> _Your assignment_
The required output is the lines below from the line containing "g.width ≤ f.lo) ∧" to the line containing "t → CanonicalMemory t", inclusive, retyped exactly. No other lines belong in it.
▽
-- ==== Sys2Proof/Certificates/Slice0/Obligations.lean ====
section
/-! DEFINITION. The statements about the machine that the provers are asked to settle. State.sent, which many of them
name, is the record of what leaves the pins, newest first (DESIGN CHOICE, log 19). -/

open Sys2Proof Sys2Proof.Machine

/-! ### The queue, the register file, memory -/

/-- A step takes the command at the front of the queue; with no command waiting 8 ns pass; every command answers a next
state, and none a fault or a refusal. (The model's own choices: log 1, 2.) -/
def Obligations.StepRunsFrontCommand : Prop :=
  ∀ (c : Instr) (rest : List Instr) (s : State),
    (s.pending = c :: rest → step s = exec c { s with pending := rest }) ∧ (s.pending = [] → step s = .next (idle s)) ∧
      ∃ t, exec c s = .next t

/-- The register file behaves as one register for each field of the maps: after any writes a field reads the value last
written to it, cut to its width, and a field not written reads as before. -/
def Obligations.RegisterFileIndependent : Prop :=
  ∀ (ws : List ((Blk × Nat) × Fld × Nat)) (b : Blk × Nat) (g : Fld) (s : State),
    (∀ w ∈ ws, w.1 ∈ allBlks ∧ w.2.1 ∈ blkFlds w.1.1) → b ∈ allBlks → g ∈ blkFlds b.1 →
    getF b.2 g (ws.foldl (fun a w => setF w.1.2 w.2.1 w.2.2 a) s) =
      match (ws.filter fun w => w.1 == b && w.2.1 == g).getLast? with
      | some w => w.2.2 % 2 ^ g.width
      | none => getF b.2 g s

/-- No two fields of a block's map share a bit of a word, and every field lies in its words. -/
def Obligations.FieldsShareNoBit : Prop :=
  ∀ b : Blk, (blkFlds b).Pairwise (fun f g => f.off = g.off → f.lo + f.width ≤ g.lo ∨ g.lo + g.width ≤ f.lo) ∧
    ∀ f ∈ blkFlds b, 0 < f.width ∧ f.off % 4 = 0 ∧ f.off < 4096 ∧ f.lo + f.width ≤ if f.ty = .snap then 48 else 32

/-- The machine after reset holds its memories in canonical form. (The model's own choice: log 10.) -/
def Obligations.ResetMemoryCanonical : Prop := CanonicalMemory State.reset

/-- Every step keeps the memories in canonical form. (The model's own choice: log 10.) -/
def Obligations.StepKeepsMemoryCanonical : Prop :=
  ∀ s t : State, CanonicalMemory s → step s = .next t → CanonicalMemory t

/-- No command and no passing of time clears SEALED (R56). -/
def Obligations.SealedIsForGood : Prop :=
  ∀ s t : State, getF 0 .KEEPER_SEALED s = 1 → step s = .next t → getF 0 .KEEPER_SEALED t = 1

/-- A byte stored is read back and every other byte reads as before, a zero byte like any other; a word stored lies most
significant byte first and changes only its four bytes (R7). (The model's own choice: log 10.) -/
def Obligations.MemoryReadsBackBigEndian : Prop :=
  (∀ (m : Memory) (a : Nat) (b : Byte), Memory.wf m →
     Memory.wf (writeByte m a b) ∧ readByte (writeByte m a b) a = b ∧
       ∀ x, x ≠ a → readByte (writeByte m a b) x = readByte m x) ∧
  (∀ (m : Memory) (a w : Nat), w < 2 ^ 32 →
     readWord (writeWord m a w) a = w ∧
     (∀ i < 4, readByte (writeWord m a w) (a + i) = BitVec.ofNat 8 (w / 2 ^ (8 * (3 - i)))) ∧
     ∀ x, (x < a ∨ a + 4 ≤ x) → readByte (writeWord m a w) x = readByte m x)

/-! ### The chain -/

/-- What a device forwards unchanged changes nothing but the record of what leaves (R34, R39): frames it does not consume,
RESP and EVENT frames, void frames, and hop-measurement sets, which it reflects (R65). Nothing leaves while the outputs do not
forward yet (R441), and then these commands change nothing at all. (The model's own choice: log 29.) -/
def Obligations.ForwardingChangesNothing : Prop :=
  (∀ (side : Side) (f : Frame) (s : State), s.forwarding = true →
     let on := fun (f : Frame) => Host.Outcome.next (φ := Fault) (ρ := Refusal) { s with sent := .chain (Side.other side) f :: s.sent }
     exec (.chainFrameForward side f) s = on f ∧ exec (.resp side f) s = on f ∧ exec (.event side f) s = on f ∧
     exec (.voidFrame side) s = .next { s with sent := .void (Side.other side) :: s.sent } ∧
     exec .hopRequestRx s = .next { s with sent := .hopSet .B false :: s.sent } ∧
     (s.acting = true → exec (.reservedOpFrame side f) s = on idleFrame)) ∧
  (∀ (side : Side) (f : Frame) (s : State), s.forwarding = false →
     ∀ c ∈ [Instr.chainFrameForward side f, .resp side f, .event side f, .voidFrame side, .reservedOpFrame side f,
       .hopRequestRx], exec c s = .next s)

/-- ENUM (R47): with RESTART a device first drops its address when it has no Keeper or its Keeper sent the frame, and
otherwise forwards the frame unchanged. A device without an address then takes a COUNTER of 1 to 30 and forwards it counted
up; with 31 it sets ENUM_FULL, with 0 it does nothing; in both cases, and when it holds an address, it forwards DATA as it
came. -/
def Obligations.EnumAssignsAddress : Prop :=
  ∀ (side : Side) (f : Frame) (s : State), actsOn f s = true → s.forwarding = true →
    let counter := f.data.toNat % 32
    let restart := bitOf f.data.toNat 31 = true
    let bare := (restart → keeper s = none ∨ keeper s = some f.mtag.toNat) ∧ (restart ∨ chainAddr s = 0)
    let out := fun (d : Nat) => goesOn side f (withData f d) s
    (bare → 1 ≤ counter → counter ≤ 30 → Completes (.enum side f) s fun t =>
      chainAddr t = counter ∧ t.sent = out (f.data.toNat + 1) t) ∧
    (bare → counter = 31 → Completes (.enum side f) s fun t =>
      chainAddr t = 0 ∧ StsSet .CHAIN_ENUM_FULL 0 t ∧ t.sent = out f.data.toNat t) ∧
    (bare → counter = 0 → Completes (.enum side f) s fun t =>
      chainAddr t = 0 ∧ getF 0 (.sts .CHAIN) t = getF 0 (.sts .CHAIN) s ∧ t.sent = out f.data.toNat t) ∧
    (¬bare → exec (.enum side f) s = .next { s with sent := out f.data.toNat s })

/-- A request that names no other device is judged and answered on the side it came from: one refused has no effect but its
count, one in the chain's own domain is carried out at once, and any other waits in its crossing (R34, R43, R45). A BWRITE
goes on, from the tail with its answer, and is judged and carried out the same way (R35, R40). What `settle` adds to an
access carried out is that crossings into domains it turned off end and that in-band records go on. (The model's own choices:
log 21, 22, 25.) -/
def Obligations.RequestIsAnsweredOrCrosses : Prop :=
  let runs := fun (c : Instr) (r : Req) (op : Nat) (s t : State) =>
    (∀ k, earlyCode r op t = some k → exec c s = .next (answer r op k 0 t)) ∧
    (earlyCode r op t = none → accessDomain op r.addr.toNat ≠ 3 →
      exec c s = .next { t with access := [{ req := r, op := op, crossing := true }] }) ∧
    (earlyCode r op t = none → accessDomain op r.addr.toNat = 3 → ∀ code data u,
      performOp { req := r, op := op, crossing := false } t = (code, data, u) →
      exec c s = .next (settle (answer r op code data u)) ∧
      (Quiet (answer r op code data u) → exec c s = .next (answer r op code data u)))
  (∀ (r : Req) (side : Side) (op : Nat) (s t : State) (c : Instr),
    (c, op) ∈ [(Instr.read r, opRead), (.write r, opWrite), (.claim r, opClaim)] →
    r.src = .chain side → s.acting = true → r.dest.toNat = chainAddr s → chainAddr s ≠ 0 → Quiet s →
    t = consumeFrame r.src s → runs c r op s t) ∧
  (∀ (f : Frame) (side : Side) (s : State), s.forwarding = true →
    (actsOn f s = false → exec (.bwrite side f) s = .next { s with sent := .chain (Side.other side) f :: s.sent }) ∧
    (actsOn f s = true → Quiet s →
      runs (.bwrite side f) ⟨.chain side, f.dest, f.mtag, f.tag, f.addr, f.data⟩ opBwrite s
        { s with sent := goesOn side f f s s }))

/-- An access that has crossed is carried out in the target domain and answered, and the master's next ones start; a
timed-out one is answered with code 6 and recorded; a timed-out read that resolves has no effect, and neither has a write
withdrawn in time, while a write that landed takes its effect and is recorded so (R45). The clock of the target runs.
(The model's own choices: log 22, 23.) -/
def Obligations.CrossingsEnd : Prop :=
  (∀ (a : Access) (s : State), s.access = [a] → a.crossing = true → s.timedOut = [] →
     (∀ p < 8, ∀ q ∈ (s.port p).lane.ib, q.todo = []) → domainOn (accessDomain a.op a.req.addr.toNat) s = true →
     (clocked s = true → ∀ u, u = landAccess a { s with access := [] } →
       exec (.domainCrossingDone a.req.mtag) s = .next (settle (startNext a.req.mtag.toNat (u.access.length + 1) u)) ∧
       (Quiet u → exec (.domainCrossingDone a.req.mtag) s = .next u)) ∧
     Completes (.domainTimeout a.req.mtag) s (fun t =>
       getF 0 .CHAIN_TO_ADDR t = a.req.addr.toNat ∧ getF 0 .CHAIN_TO_MTAG t = a.req.mtag.toNat ∧
       getF 0 .CHAIN_TO_VALID t = 1 ∧ getF 0 .CHAIN_TO_DONE t = 0 ∧ t.access = [] ∧ t.timedOut = [a])) ∧
  (∀ (a : Access) (landed : Bool) (s : State), s.timedOut = [a] → s.access = [] → clocked s = true →
     (∀ p < 8, ∀ q ∈ (s.port p).lane.ib, q.todo = []) →
     (a.op = opRead ∨ landed = false → Completes (.crossingResolved ⟨0, landed⟩) s fun t =>
       t.timedOut = [] ∧ getF 0 .CHAIN_TO_DONE t = 1 ∧ getF 0 .CHAIN_TO_LANDED t = 0 ∧ StsSet .CHAIN_TO_RESOLVED 0 t ∧
       KeepsMemory s t) ∧
     (a.op ≠ opRead → landed = true → domainOn (accessDomain a.op a.req.addr.toNat) s = true →
       ∀ u, u = (performOp a { s with timedOut := [] }).2.2 →
       exec (.crossingResolved ⟨0, landed⟩) s = .next (settle (sticky .CHAIN_TO_RESOLVED 0
         (setAll 0 [(.CHAIN_TO_DONE, 1), (.CHAIN_TO_LANDED, 1)] u)))))

/-! ### The Keeper -/

/-- The first CLAIM wins, when there is no Keeper or its lease has run out: its master becomes Keeper with a lease clamped to
10 to 10,000 ms and gets OK; a CLAIM of the Keeper renews the lease; any other, in sealed mode one without a valid nonce and
its right response, and one that a valid CLAIM of a lower tag meets in its cycle, gets NOT_KEEPER and changes nothing of the
ownership (R51, R55, R57). Power-on and system reset leave no Keeper, core reset leaves it as it is (R51). (The model's own
choices: log 45, 132.) -/
def Obligations.ClaimMakesKeeper : Prop :=
  (∀ (r : Req) (side : Side) (s : State), r.src = .chain side → s.acting = true → r.dest.toNat = chainAddr s →
    chainAddr s ≠ 0 → Quiet s →
    let m := r.mtag.toNat
    let ms := r.data.toNat % 2 ^ 14
    let lease := if ms = 0 then getF 0 .KEEPER_LEASE s else clampLease ms
    let passed := getF 0 .KEEPER_SEALED s ≠ 1 ∨ m ∈ s.nonces ∧ responseOk m s = true
    let answers := fun (code : Nat) (t : State) =>
      t.sent = .chain side (respFrame s m r.tag.toNat opClaim r.addr.toNat code 0) :: (consumeFrame r.src s).sent
    let unowned := keeper s = none ∨ s.leaseLeft = 0
    (passed → (unowned ∧ claimBeaten m s = false) ∨ (¬unowned ∧ keeper s = some m) → Completes (.claim r) s fun t =>
      keeper t = some m ∧ getF 0 .KEEPER_LEASE t = lease ∧ t.leaseLeft = lease * 125000 ∧ answers 0 t ∧
      (unowned → StsSet .KEEPER_KEEPER_CHANGED 0 t)) ∧
    (¬passed ∨ (¬unowned ∧ keeper s ≠ some m) ∨ (unowned ∧ claimBeaten m s = true) → Completes (.claim r) s fun t =>
      (¬unowned → keeper t = keeper s) ∧ (unowned → keeper t = none) ∧ t.leaseLeft = s.leaseLeft ∧
        getF 0 .KEEPER_LEASE t = getF 0 .KEEPER_LEASE s ∧ answers 3 t ∧
      Counted 0 (.KEEPER_VISIT_REJ m) s t) ∧
    (getF 0 .KEEPER_SEALED s = 1 → Completes (.claim r) s fun t => m ∉ t.nonces ∧
      (¬passed → m ∈ t.refused ∧ Counted 0 .KEEPER_SEAL_FAIL s t))) ∧
  (∀ (lodge : Bool) (s : State),
    Completes (.powerOnReset lodge) s (fun t => keeper t = none) ∧
    (s.clk.rstPend = some 2 → Completes .rstAssert s fun t => keeper t = none) ∧
    (s.clk.rstPend = some 1 → 6 ≤ s.clk.boot → Completes .rstAssert s fun t =>
      keeper t = keeper s ∧ t.leaseLeft = s.leaseLeft ∧ t.nominee = s.nominee))

/-- The lease (R53): HEARTBEAT of the Keeper restarts it; when it runs out the device has no Keeper, a nomination under way
ends TIMEOUT, and KEEPER_LOST sets, unless a HEARTBEAT or the nominee's ACCEPT falls in the same cycle (R57; the model's own
choices: log 132, 134). Handover (R54): NOMINATE starts for NTAG; ACCEPT of the nominee passes ownership and starts a new
lease, in sealed mode with a valid nonce and its right response alone (R55); any other ACCEPT ends REJECTED; 10 ms without
acceptance end NOMINATE TIMEOUT and the Keeper stays. -/
def Obligations.OwnershipLapsesOrPassesOn : Prop :=
  (∀ (w : Acc) (s : State),
     (Writes w .KEEPER 0 0x028 s → keeper s = some w.mtag.toNat → Completes (.heartbeat w) s fun t =>
       keeper t = keeper s ∧ t.leaseLeft = getF 0 .KEEPER_LEASE s * 125000) ∧
     ((keeper s).isSome = true → s.leaseLeft = 0 → heartbeatMeets s = false → acceptMeets s = false →
       Completes .leaseExpiry s fun t =>
       keeper t = none ∧ t.leaseLeft = 0 ∧ t.nominee = none ∧ getF 0 .KEEPER_KTAG t = 0 ∧ StsSet .KEEPER_KEEPER_LOST 0 t ∧
       (getF 0 .KEEPER_NOMINATE s = 1 → Ended 0 .KEEPER_NOMINATE ocTimeout t) ∧
       t.ports = s.ports ∧ t.pavs = s.pavs ∧ t.nvm = s.nvm ∧ KeepsMemory s t)) ∧
  (∀ (w : Acc) (s : State),
     let m := w.mtag.toNat
     let passed := getF 0 .KEEPER_SEALED s ≠ 1 ∨ m ∈ s.nonces ∧ responseOk m s = true
     (Starts w 0 .KEEPER_NOMINATE s → Completes (.nominate w) s fun t =>
       t.nominee = some (getF 0 .KEEPER_NTAG s) ∧ Runs 0 .KEEPER_NOMINATE t ∧ keeper t = keeper s) ∧
     (Starts w 0 .KEEPER_ACCEPT s → s.nominee = some m → passed → Completes (.accept w) s fun t =>
       keeper t = some m ∧ t.nominee = none ∧ t.leaseLeft = getF 0 .KEEPER_LEASE s * 125000 ∧
       getB m 0 Fld.KEEPER_ACCEPT.outcome t = ocDone ∧
       (getF 0 .KEEPER_NOMINATE s = 1 → Ended 0 .KEEPER_NOMINATE ocDone t)) ∧
     (Starts w 0 .KEEPER_ACCEPT s → s.nominee ≠ some m ∨ ¬passed → Completes (.accept w) s fun t =>
       keeper t = keeper s ∧ t.nominee = s.nominee ∧ t.leaseLeft = s.leaseLeft ∧
       getB m 0 Fld.KEEPER_ACCEPT.outcome t = ocRejected) ∧
     (s.nominee.isSome = true → Completes .nominateTimeout s fun t =>
       keeper t = keeper s ∧ t.nominee = none ∧ t.leaseLeft = s.leaseLeft ∧
       (getF 0 .KEEPER_NOMINATE s = 1 → Ended 0 .KEEPER_NOMINATE ocTimeout t)))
△
> _Finished task_
  ∀ b : Blk, (blkFlds b).Pairwise (fun f g => f.off = g.off → f.lo + f.width ≤ g.lo ∨ g.lo + g.width ≤ f.lo) ∧
    ∀ f ∈ blkFlds b, 0 < f.width ∧ f.off % 4 = 0 ∧ f.off < 4096 ∧ f.lo + f.width ≤ if f.ty = .snap then 48 else 32

/-- The machine after reset holds its memories in canonical form. (The model's own choice: log 10.) -/
def Obligations.ResetMemoryCanonical : Prop := CanonicalMemory State.reset

/-- Every step keeps the memories in canonical form. (The model's own choice: log 10.) -/
def Obligations.StepKeepsMemoryCanonical : Prop :=
  ∀ s t : State, CanonicalMemory s → step s = .next t → CanonicalMemory t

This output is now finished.